Usage of C in new projects has fallen dramatically in the latest decades. It used to be the case that C was considered a general purpose programming language and applications such as Evolution were written in it. Today big applications in C are increasingly rare, and Rust is only accelerating this trend - nobody wants to have buffer overflows anymore.


Do you have a citation? Genuinely curious.


> lack of package manager, common build system, good documentation.

This is where C is superior to virtually every other language. It has K&R to start with [1], a wealth of examples to progress from there, man pages, autotools, cmake, static and shared libraries.

> good standard library.

It should have hash tables at least, but it isn't bad.

[1] Which is still the best language book ever written (yes, it has some anti patterns, you unlearn them quickly).


Huh? In what way is C’s books, documentation or build system superior to that found in other languages? Most languages have plenty of good books written about them. And plenty of code examples online. I can’t speak for other languages but I find MDN (Javascript) and the rust docs consistently better than C’s man pages. Ruby’s documentation is great too.

As for build systems, autotools is a hilarious clown car of a disaster. You write a script (automake) to generate a huge, slow script (configure) to generate a makefile to finally invoke gcc? It is shockingly convoluted. It seems more like a code generation art project than something people should use. CMake papers over it about as well as it can, but I think cmake is (maybe by necessity) more complex than some other entire programming languages. In comparison, in rust “cargo build” will build my project correctly on any platform, any time, with usually no effort on my part beyond writing the names and versions of my dependencies in a file.
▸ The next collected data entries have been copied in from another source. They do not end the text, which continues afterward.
-- ==== Sys2Proof/Machine/State.lean ====
section
/-! DEFINITION. The state of the block (spec/10_state.md R20: "exactly these elements, and nothing else"), the host's
side of it, and the reasons a step can stop. -/

namespace Sys2Proof.Machine

/-- The bus response (spec/20_memory.md R51, spec/60_exceptions.md R173). -/
inductive Resp where
  | ok
  | err
deriving DecidableEq, Repr

/-- The answer `(rdata, resp)` to one access (R51). -/
structure Response where
  rdata : BusWord
  resp  : Resp
deriving DecidableEq, Repr

/-- What the host can do to the block: an access (R51), reset between accesses
(spec/70_reset_and_hazards.md R190), or reset asserted while the block performs an access (R191). -/
inductive HostEvent where
  | access (a : Access)
  | reset
  | resetDuring (a : Access)
deriving DecidableEq, Repr

/-- BUF (R28): the (index, byte) pairs of the bytes written since power-up, indices strictly rising. An index that is
not listed has not been written, and reads as a free value (entry 3). -/
abbrev Memory := List Host.Cell

/-- Why the block stops: it never does in a state with LEN <= `P_BUF_SIZE` (R29, R66, R199). -/
inductive Fault where
  /-- Raised by an operation that would read or write BUF at an index that does not exist (R10: `MemRead(a, 1)` is
  given for `a < P_BUF_SIZE`). Only a state with LEN > `P_BUF_SIZE`, or an ill-formed window word number, raises it.
  SAFE: no run reaches such a state, and nothing is concluded of it (entry 9). -/
  | bufIndexOutOfRange
deriving DecidableEq, Repr

/-- Why an instruction has no meaning. -/
inductive Refusal where
  /-- Raised by `exec` for an instruction that has no meaning yet, by its mnemonic. SAFE. No arm raises it. -/
  | notModelled (mnemonic : String)
deriving DecidableEq, Repr

/-- The state. The first eleven fields are the architectural state of R20; the last three are the model's own. -/
structure State where
  /-- CRC, the running accumulator (R22). -/
  crc : Half
  /-- LEN, the number of valid bytes in BUF (R23). -/
  len : Half
  /-- OFF, where a command's window or view starts (R24). -/
  off : Half
  /-- WLEN, the length of a command's window (R25). -/
  wlen : Half
  /-- RESULT.EXPLEN (R26). -/
  expLen : Half
  /-- RESULT.LEN_VALID (R26). -/
  lenValid : Bool
  /-- RESULT.CRC_OK (R26). -/
  crcOk : Bool
  /-- RESULT.SHAPE_OK (R26). -/
  shapeOk : Bool
  /-- STATUS.LAST_ERR (R27). -/
  lastErr : Bool
  /-- STATUS.ERRCODE (R27). -/
  errCode : BitVec 4
  /-- BUF (R28). -/
  buf : Memory
  /-- MODEL'S OWN: how many free values have been drawn (entries 3, 4). -/
  draws : Nat
  /-- MODEL'S OWN: the host events the block has not received yet, in receive order (R61; entry 5). -/
  pending : List HostEvent
  /-- MODEL'S OWN: the answers given so far, newest first; a run shows their sequence (R12; entry 6). -/
  responses : List Response
deriving DecidableEq, Repr

/-- The state after power-up and reset (R190, R20): every register at its reset value, no byte of BUF written. -/
def State.reset : State where
  crc := 0xFFFF
  len := 0
  off := 0
  wlen := 0
  expLen := 0
  lenValid := false
  crcOk := false
  shapeOk := false
  lastErr := false
  errCode := 0
  buf := []
  draws := 0
  pending := []
  responses := []

end Sys2Proof.Machine
end

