-- ==== Sys2Proof/Machine/Crc.lean ====
section
/-! DEFINITION. The CRC-16/Modbus generator (spec/40_crc.md): the primitives R100 to R102, and CRC_INIT, CRC_BYTE,
CRC_BUF and CRC_VERIFY (R104 to R107). A command's meaning is that of the CMD write that issues it, with its answer
(entry 11). -/

namespace Sys2Proof.Machine

/-! ## Primitives -/

/-- One iteration of R100: shift right by one, and fold in the polynomial if the bit shifted out is 1. -/
def crcBit (c : Half) : Half := if c.getLsbD 0 then (c >>> 1) ^^^ Config.crcPoly else c >>> 1

/-- `n` iterations of R100. -/
def crcBits : Nat → Half → Half
  | 0, c => c
  | n + 1, c => crcBits n (crcBit c)

/-- `crc_step(c, b)` (R100): the byte enters the low 8 bits, then 8 iterations. -/
def crcStep (c : Half) (b : Byte) : Half := crcBits 8 (c ^^^ b.setWidth 16)

/-- `crc_compute` (R101) over the first `n` bytes of a view. -/
def crcCompute (W : Nat → Byte) : Nat → Half
  | 0 => Config.crcSeed
  | n + 1 => crcStep (crcCompute W n) (W n)

/-- `crcLo = c[7:0]` (R56, R103). -/
def crcLo (c : Half) : Byte := c.extractLsb' 0 8

/-- `crcHi = c[15:8]` (R56, R103). -/
def crcHi (c : Half) : Byte := c.extractLsb' 8 8

/-- `crc_verify` (R102) of the `n`-byte frame that a view starts with. -/
def crcVerify (W : Nat → Byte) (n : Nat) : Bool :=
  if n < 2 then false
  else
    let c := crcCompute W (n - 2)
    W (n - 2) == crcLo c && W (n - 1) == crcHi c

/-! ## Effects -/

/-- CRC takes `crc_compute` of the first `n` bytes of the window (R106, R107). -/
def State.computeCrc (s : State) (n : Nat) : State :=
  { s with crc := crcCompute (s.view s.start) n }.drew n

/-- The effect CRC_VERIFY and FRAME_CHECK share (R107, R132): `crc_compute` and `crc_verify` are two operations, each
of which reads BUF (entry 10). -/
def State.verifyWindow (s : State) : State :=
  if s.windowLen < 2 then s.setCrcOk false
  else
    let t := s.computeCrc (s.windowLen - 2)
    (t.setCrcOk (crcVerify (t.view t.start) t.windowLen)).drew t.windowLen

/-! ## Instructions -/

/-- CRC_INIT (R104). -/
def execCrcInit (_data : Byte) (s : State) : Host.Outcome State Fault Refusal :=
  complete { s with crc := Config.crcSeed }

/-- CRC_BYTE (R105). -/
def execCrcByte (data : Byte) (s : State) : Host.Outcome State Fault Refusal :=
  complete { s with crc := crcStep s.crc data }

/-- CRC_BUF (R106). -/
def execCrcBuf (_data : Byte) (s : State) (size : Nat := Config.bufSize) : Host.Outcome State Fault Refusal :=
  windowCommand (fun s => s.computeCrc s.windowLen) s size

/-- CRC_VERIFY (R107). -/
def execCrcVerify (_data : Byte) (s : State) (size : Nat := Config.bufSize) : Host.Outcome State Fault Refusal :=
  windowCommand State.verifyWindow s size

end Sys2Proof.Machine
end

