-- ==== Sys2Proof/Laws/Commands.lean ====
section
/-! SUPPORT. What a command can do, said once for the eleven of them: its effect, and the two ways it ends. -/

namespace Sys2Proof.Machine

open Sys2Proof.Safety

/-- The effect of each command before STATUS and the answer (R73). -/
def commandEffect (d : Byte) (s : State) : Opcode → State
  | .nop => s
  | .crcInit => { s with crc := Config.crcSeed }
  | .crcByte => { s with crc := crcStep s.crc d }
  | .crcBuf => s.computeCrc s.windowLen
  | .crcVerify => s.verifyWindow
  | .shapeLen => (s.setLength (expectedLen d (s.view s.start) s.avail)).drew s.avail
  | .shapeLenAt => (s.setLength (expectedLenAt (s.view s.start) s.avail)).drew s.avail
  | .shapeCheck => s.checkShape
  | .frameCheck => s.checkShape.verifyWindow
  | .bufClear => { s with len := 0 }
  | .errClear => { s with errCode := 0 }

theorem rejected_eq (s : State) (c : ErrorCode) :
    (s.reject c).respond 0 .ok = rejected s (ErrorCode.value c) := rfl

/-- A command whose range check passes runs its effect, in a state with LEN <= `P_BUF_SIZE`. -/
theorem execSized_command_inRange {op : Opcode} {s : State} {size : Nat} (d : Byte) (h : inRange s op)
    (hl : lenInBuf s size) : execSized size (op.instr d) s = complete (commandEffect d s op) := by
  have hw : op ∈ windowOps → s.off.toNat + s.wlen.toNat ≤ s.len.toNat := h.1
  have hv : op ∈ viewOps → s.off.toNat ≤ s.len.toNat := h.2
  cases op
  case nop => rfl
  case crcInit => rfl
  case crcByte => rfl
  case bufClear => rfl
  case errClear => rfl
  case crcBuf => exact windowCommand_inRange (fun s => s.computeCrc s.windowLen) (hw (by decide)) hl
  case crcVerify => exact windowCommand_inRange State.verifyWindow (hw (by decide)) hl
  case shapeCheck => exact windowCommand_inRange State.checkShape (hw (by decide)) hl
  case frameCheck => exact windowCommand_inRange (fun s => s.checkShape.verifyWindow) (hw (by decide)) hl
  case shapeLen =>
    exact viewCommand_inRange (fun s => (s.setLength (expectedLen d (s.view s.start) s.avail)).drew s.avail)
      (hv (by decide)) hl
  case shapeLenAt =>
    exact viewCommand_inRange (fun s => (s.setLength (expectedLenAt (s.view s.start) s.avail)).drew s.avail)
      (hv (by decide)) hl

/-- A command whose range check fails is rejected with E_RANGE. -/
theorem execSized_command_outOfRange {op : Opcode} {s : State} (size : Nat) (d : Byte) (h : ¬inRange s op) :
    execSized size (op.instr d) s = .next (rejected s 3) := by
  have hw : op ∈ windowOps → op ∉ viewOps → s.len.toNat < s.off.toNat + s.wlen.toNat := fun _ hv => by
    by_contra hc
    exact h ⟨fun _ => by omega, fun hv' => absurd hv' hv⟩
  have hv : op ∈ viewOps → op ∉ windowOps → s.len.toNat < s.off.toNat := fun _ hw => by
    by_contra hc
    exact h ⟨fun hw' => absurd hw' hw, fun _ => by omega⟩
  have hn : op ∉ windowOps → op ∉ viewOps → False := fun hw hv =>
    h ⟨fun hw' => absurd hw' hw, fun hv' => absurd hv' hv⟩
  cases op
  case nop => exact (hn (by decide) (by decide)).elim
  case crcInit => exact (hn (by decide) (by decide)).elim
  case crcByte => exact (hn (by decide) (by decide)).elim
  case bufClear => exact (hn (by decide) (by decide)).elim
  case errClear => exact (hn (by decide) (by decide)).elim
  case crcBuf =>
    exact windowCommand_outOfRange (fun s => s.computeCrc s.windowLen) (hw (by decide) (by decide))
  case crcVerify => exact windowCommand_outOfRange State.verifyWindow (hw (by decide) (by decide))
  case shapeCheck => exact windowCommand_outOfRange State.checkShape (hw (by decide) (by decide))
  case frameCheck =>
    exact windowCommand_outOfRange (fun s => s.checkShape.verifyWindow) (hw (by decide) (by decide))
  case shapeLen =>
    exact viewCommand_outOfRange (fun s => (s.setLength (expectedLen d (s.view s.start) s.avail)).drew s.avail)
      (hv (by decide) (by decide))
  case shapeLenAt =>
    exact viewCommand_outOfRange (fun s => (s.setLength (expectedLenAt (s.view s.start) s.avail)).drew s.avail)
      (hv (by decide) (by decide))

/-- If a command answers a next state, it was rejected with E_RANGE, or it ran its effect. -/
theorem execSized_command_next {op : Opcode} {d : Byte} {s t : State} {size : Nat}
    (h : execSized size (op.instr d) s = .next t) :
    (¬inRange s op ∧ t = rejected s 3) ∨
    (inRange s op ∧ t = (commandEffect d s op).counted.respond 0 .ok) := by
  by_cases hr : inRange s op
  · refine .inr ⟨hr, ?_⟩
    have hw : op ∈ windowOps → ¬s.len.toNat < s.off.toNat + s.wlen.toNat := fun hm => Nat.not_lt.mpr (hr.1 hm)
    have hv : op ∈ viewOps → ¬s.len.toNat < s.off.toNat := fun hm => Nat.not_lt.mpr (hr.2 hm)
    cases op
    case nop => cases h; rfl
    case crcInit => cases h; rfl
    case crcByte => cases h; rfl
    case bufClear => cases h; rfl
    case errClear => cases h; rfl
    case crcBuf =>
      exact (windowCommand_next (f := fun s => s.computeCrc s.windowLen) h).elim
        (fun hc => absurd hc.1 (hw (by decide))) fun hc => hc.2.2
    case crcVerify =>
      exact (windowCommand_next (f := State.verifyWindow) h).elim
        (fun hc => absurd hc.1 (hw (by decide))) fun hc => hc.2.2
    case shapeCheck =>
      exact (windowCommand_next (f := State.checkShape) h).elim
        (fun hc => absurd hc.1 (hw (by decide))) fun hc => hc.2.2
    case frameCheck =>
      exact (windowCommand_next (f := fun s => s.checkShape.verifyWindow) h).elim
        (fun hc => absurd hc.1 (hw (by decide))) fun hc => hc.2.2
    case shapeLen =>
      exact (viewCommand_next
        (f := fun s => (s.setLength (expectedLen d (s.view s.start) s.avail)).drew s.avail) h).elim
        (fun hc => absurd hc.1 (hv (by decide))) fun hc => hc.2.2
    case shapeLenAt =>
      exact (viewCommand_next
        (f := fun s => (s.setLength (expectedLenAt (s.view s.start) s.avail)).drew s.avail) h).elim
        (fun hc => absurd hc.1 (hv (by decide))) fun hc => hc.2.2
  · rw [execSized_command_outOfRange size d hr] at h
    exact .inl ⟨hr, by cases h; rfl⟩

/-- If a CMD write answers a next state, its word was rejected with E_RSVD or E_OPCODE, or its command answered. -/
theorem execSized_wrCmd_next {w : BusWord} {s t : State} {size : Nat} (h : execSized size (.wrCmd w) s = .next t) :
    (rsvdField w ≠ 0 ∧ t = rejected s 1) ∨
    (rsvdField w = 0 ∧ opcodeAt (opField w) = none ∧ t = rejected s 2) ∨
    ∃ op : Opcode, rsvdField w = 0 ∧ opField w = op.code ∧ execSized size (op.instr (dataField w)) s = .next t := by
  have hx : execSized size (.wrCmd w) s = execWrCmd w s size := rfl
  rcases execWrCmd_cases w s size with ⟨h0, e⟩ | ⟨h0, h1, e⟩ | ⟨op, h0, h1, _⟩
  · rw [hx, e] at h; exact .inl ⟨h0, by cases h; rfl⟩
  · rw [hx, e] at h; exact .inr (.inl ⟨h0, h1, by cases h; rfl⟩)
  · exact .inr (.inr ⟨op, h0, h1, by rw [execSized_wrCmd_of_code size s h0 h1] at h; exact h⟩)

/-! ## The same of this hardware -/

theorem exec_command_inRange {op : Opcode} {s : State} (d : Byte) (h : inRange s op) (hl : lenInBuf s) :
    exec (op.instr d) s = complete (commandEffect d s op) := by
  simpa using execSized_command_inRange d h hl

theorem exec_command_outOfRange {op : Opcode} {s : State} (d : Byte) (h : ¬inRange s op) :
    exec (op.instr d) s = .next (rejected s 3) := by
  simpa using execSized_command_outOfRange Config.bufSize d h

theorem exec_command_next {op : Opcode} {d : Byte} {s t : State} (h : exec (op.instr d) s = .next t) :
    (¬inRange s op ∧ t = rejected s 3) ∨
    (inRange s op ∧ t = (commandEffect d s op).counted.respond 0 .ok) :=
  execSized_command_next ((execSized_bufSize _ _).trans h)

theorem exec_wrCmd_next {w : BusWord} {s t : State} (h : exec (.wrCmd w) s = .next t) :
    (rsvdField w ≠ 0 ∧ t = rejected s 1) ∨
    (rsvdField w = 0 ∧ opcodeAt (opField w) = none ∧ t = rejected s 2) ∨
    ∃ op : Opcode, rsvdField w = 0 ∧ opField w = op.code ∧ exec (op.instr (dataField w)) s = .next t := by
  simpa using execSized_wrCmd_next ((execSized_bufSize _ _).trans h)

/-- The CMD encoding of each opcode issues its instruction (R71, R75). -/
theorem issues_code (op : Opcode) : issues op.code (fun d => op.instr d) := by
  intro w s h
  refine ⟨fun h0 => exec_wrCmd_of_code s h0 h, fun h0 => ?_⟩
  rcases execWrCmd_cases w s with ⟨_, e⟩ | ⟨h1, _⟩ | ⟨_, h1, _⟩
  · exact e
  · exact absurd h1 h0
  · exact absurd h1 h0

/-- What a reading operation sees is a reading of BUF. -/
theorem reading_view (s : State) (a n : Nat) : reading s a n (s.view a) := fun _ _ _ h => State.view_of_read h

/-- Two readings of bytes that have been written agree. -/
theorem reading_eq {s : State} {a n : Nat} {W V : Nat → Byte}
    (h : ∀ k < n, Memory.read? s.buf (a + k) = some (W k)) (hV : reading s a n V) : ∀ k < n, V k = W k :=
  fun k hk => hV k hk _ (h k hk)

/-! ## The fields a command's effect leaves alone -/

@[simp] theorem commandEffect_buf (d : Byte) (s : State) (op : Opcode) : (commandEffect d s op).buf = s.buf := by
  cases op <;> simp [commandEffect]

@[simp] theorem commandEffect_off (d : Byte) (s : State) (op : Opcode) : (commandEffect d s op).off = s.off := by
  cases op <;> simp [commandEffect]

@[simp] theorem commandEffect_wlen (d : Byte) (s : State) (op : Opcode) : (commandEffect d s op).wlen = s.wlen := by
  cases op <;> simp [commandEffect]

@[simp] theorem commandEffect_pending (d : Byte) (s : State) (op : Opcode) :
    (commandEffect d s op).pending = s.pending := by
  cases op <;> simp [commandEffect]

@[simp] theorem commandEffect_responses (d : Byte) (s : State) (op : Opcode) :
    (commandEffect d s op).responses = s.responses := by
  cases op <;> simp [commandEffect]

theorem commandEffect_errCode (d : Byte) (s : State) (op : Opcode) :
    (commandEffect d s op).errCode = if op = .errClear then 0 else s.errCode := by
  cases op <;> simp [commandEffect]

theorem commandEffect_len (d : Byte) (s : State) (op : Opcode) :
    (commandEffect d s op).len = if op = .bufClear then 0 else s.len := by
  cases op <;> simp [commandEffect]

/-! ## The effects as record updates -/

theorem State.setLength_eq (s : State) (r : Option Nat) : s.setLength r = { s with expLen := BitVec.ofNat 16 (r.getD 0), lenValid := r.isSome } := by
  cases r <;> rfl

theorem State.verifyWindow_of_lt {s : State} (h : s.wlen.toNat < 2) : s.verifyWindow = {s with crcOk := false} := by
  unfold State.verifyWindow
  rw [if_pos (by simpa using h)]
  rfl

theorem State.verifyWindow_of_ge {s : State} (h : 2 ≤ s.wlen.toNat) : s.verifyWindow =
  {s with crc := crcCompute (s.view s.off.toNat) (s.wlen.toNat - 2),
          crcOk := crcVerify (State.view { s with draws := s.draws + (s.wlen.toNat - 2) } s.off.toNat) s.wlen.toNat
          draws := s.draws + (s.wlen.toNat - 2) + s.wlen.toNat} := by
  unfold State.verifyWindow
  rw [if_neg (by simp; omega)]
  rfl

/-- A view depends on the bytes it covers only. -/
theorem State.view_congr {s : State} {m : Memory} {a n : Nat} (h : ∀ k < n, Memory.read? m (a + k) = Memory.read? s.buf (a+k)) :
   ∀ k < n, State.view { s with buf := m } a k = s.view a k := by
  intro k hk
  simp [State.view, h k hk]

end Sys2Proof.Machine
end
And as for package management, C is stuck in the 80s. It limps by, but it doesn’t have a package manager as we know them today. There’s no cargo, gems, npm, etc equivalent. Apt is no solution if you want your software to work on multiple distros (which all have their own ideas about versioning). Let alone writing software that builds on windows, Mac and Linux.

So no, C is not superior to other modern languages in its docs, build system or package manager. It is vastly inferior. I still love it. But we’ve gotten much, much better at making tooling in the last few decades. And sadly that innovation hasn’t been ported back to C.


> in rust “cargo build” will build my project correctly on any platform

I've got a parts drawer full of controllers that says it won't.


You are conflating consistency of package management and library behavior across platforms with platform support.

When it comes to microcontrollers rust is currently at the mercy of LLVM support and vendors.


> It should have hash tables at least

https://man.openbsd.org/ohash_init.3


What of it?

> Those functions are completely non-standard and should be avoided in portable programs.


Sure, it has not been standardized, it is not part of the standard library, so what? Did the world stop? I mean, practically speaking, who cares? Implement it, or find libraries that did. There are plenty. I posted this one because it exists for an OS; OpenBSD, since 1999. Plus, AFAIK ohash is portable enough. It consists of 2 files, and you can compile it with -std=c89. Only the bounded attribute is ignored.

If you want I could have brought up hcreate, hdestroy, and hsearch:

> The functions hcreate(), hsearch(), and hdestroy() are from SVr4, and are described in POSIX.1-2001 and POSIX.1-2008.

Happier?


I use stb myself, so I have no qualms with that. The point is rather that GP was discussing praise for C’s standard library, and even the most portable single-file include-only dependency remains just that: an external dependency that isn’t part of the C standard library (and no, posix isn’t C).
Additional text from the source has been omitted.